Indeed, by allowing inputs to be engineered in the same place as the finished product, genomics could help companies manufacture goods closer to consumers – enabling smaller economies like Canada to reduce their reliance on sprawling global supply chains.
“You’re able to distribute manufacturing centres in locales all over the place,” says Rob Annan, president and CEO of Genome Canada, a federally-funded not-for-profit that helps develop genome-based technologies. “This gets to the idea of supply chain resiliency – you don’t need to manufacture everything offshore and then ship it all over the world.”
We’ve long depended on genomics for critical products like insulin. But the field has accelerated in recent years thanks to strides in computing power and artificial intelligence. A human genome once required 15 years and $2 billion to sequence. Now it can be done in 24 hours, for less than $1,000.
Today, the pandemic has intensified the race to advance genomics applications for new vaccines and drugs.
Dr. Annan sees genomics as “more of a philosophy than a technology” in our approach to living organisms – one that can help us embrace new strategies for the end-to-end use of materials.

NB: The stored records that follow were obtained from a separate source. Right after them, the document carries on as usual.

-- ==== Sys2Proof/Laws/Decode.lean ====
section
/-! SUPPORT. The byte order of the multi-byte operands (R64) and the opcode map (R66), once each. -/

namespace Sys2Proof

/-- The 16-bit operand as a number: the first byte is the low one (R64). -/
theorem half_toNat (lo hi : Byte) : (half lo hi).toNat = 256 * hi.toNat + lo.toNat := by
  have h := BitVec.toNat_append hi lo
  rw [Nat.shiftLeft_eq, Nat.mul_comm, Nat.mul_comm, ← Nat.shiftLeft_eq, ← Nat.shiftLeft_add_eq_or_of_lt lo.isLt,
    Nat.shiftLeft_eq, Nat.mul_comm] at h
  exact h

/-- The 32-bit operand as a number: the first byte is the lowest (R64, R79). -/
theorem word_toNat (e0 e1 e2 e3 : Byte) :
    (word e0 e1 e2 e3).toNat = 256 * (256 * (256 * e3.toNat + e2.toNat) + e1.toNat) + e0.toNat := by
  have step : ∀ (n : Nat) (x : BitVec n) (b : Byte), (x ++ b).toNat = 256 * x.toNat + b.toNat := by
    intro n x b
    rw [BitVec.toNat_append, ← Nat.shiftLeft_add_eq_or_of_lt b.isLt, Nat.shiftLeft_eq, Nat.mul_comm]
  have h := step _ (e3 ++ e2 ++ e1) e0
  rw [step _ (e3 ++ e2) e1, step _ e3 e2] at h
  exact h

/-- Sending a 16-bit operand's bytes and reading them back. -/
@[simp] theorem half_le16 (h : Half) : half (h.extractLsb' 0 8) (h.extractLsb' 8 8) = h := by
  apply BitVec.eq_of_toNat_eq
  rw [half_toNat]
  have := h.isLt
  simp only [BitVec.extractLsb'_toNat, Nat.shiftRight_eq_div_pow]
  omega

/-- Reading a 16-bit operand's bytes and sending them again. -/
@[simp] theorem le16_half (lo hi : Byte) : le16 (half lo hi) = [lo, hi] := by
  have := lo.isLt
  have := hi.isLt
  simp only [le16, List.cons.injEq, and_true]
  constructor <;> apply BitVec.eq_of_toNat_eq <;>
    simp only [BitVec.extractLsb'_toNat, half_toNat, Nat.shiftRight_eq_div_pow] <;> omega

/-- Sending a 32-bit operand's bytes and reading them back. -/
@[simp] theorem word_le32 (w : Word) :
    word (w.extractLsb' 0 8) (w.extractLsb' 8 8) (w.extractLsb' 16 8) (w.extractLsb' 24 8) = w := by
  apply BitVec.eq_of_toNat_eq
  rw [word_toNat]
  have := w.isLt
  simp only [BitVec.extractLsb'_toNat, Nat.shiftRight_eq_div_pow]
  omega

/-- Reading a 32-bit operand's bytes and sending them again. -/
@[simp] theorem le32_word (e0 e1 e2 e3 : Byte) : le32 (word e0 e1 e2 e3) = [e0, e1, e2, e3] := by
  have := e0.isLt
  have := e1.isLt
  have := e2.isLt
  have := e3.isLt
  simp only [le32, List.cons.injEq, and_true]
  refine ⟨?_, ?_, ?_, ?_⟩ <;> apply BitVec.eq_of_toNat_eq <;>
    simp only [BitVec.extractLsb'_toNat, word_toNat, Nat.shiftRight_eq_div_pow] <;> omega

/-- The opcode byte stands for its opcode (R66). -/
@[simp] theorem Opcode.ofByte_code (o : Opcode) : Opcode.ofByte o.code = some o := by
  cases o <;> decide

/-- Only the opcode byte does: no two rows of R66 share one. -/
theorem Opcode.code_of_ofByte {b : Byte} {o : Opcode} (h : Opcode.ofByte b = some o) : o.code = b := by
  simpa using List.find?_some h

end Sys2Proof
end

Britain’s approach to synthetic biology has led to the creation of 150 startups in the genomics field, and $1 billion in new investments. The United States, Australia, China and Singapore are also viewed as leaders.
Dr. Annan believes Canada too, has an opportunity to apply genomics to an array of traditional sectors – transforming an economy still seen as one of “hewers of wood and drawers of water.”
But to keep pace, we will need a more innovative approach to regulations, including the management of genetic data, Dr. Hamelin said. The field of genomics generates almost as much data as YouTube and Twitter combined, benefitting regions where scientists and supercomputers can most effectively map data.
Public acceptance is another hurdle. The McKinsey study found 70% of success in genomics depends on consumer adoption and regulation.
Canada also lacks a sophisticated financial system to fund entrepreneurs working in the field or to capitalize larger companies that use genomics to remake their supply chains.
Dr. Annan points to the growing number of younger people entering the discipline as a competitive advantage for Canada.
“Our researchers are using these tools to … develop really new, advanced diagnostics,” he says. “They’re using them to produce candidate vaccines for COVID-19 in bacterial or yeast cells. We’re using this to do bio-monitoring of ecosystems and tracking of endangered species in the Arctic. So there’s lots of ways genomics and genomic sciences are being applied to everyday life.”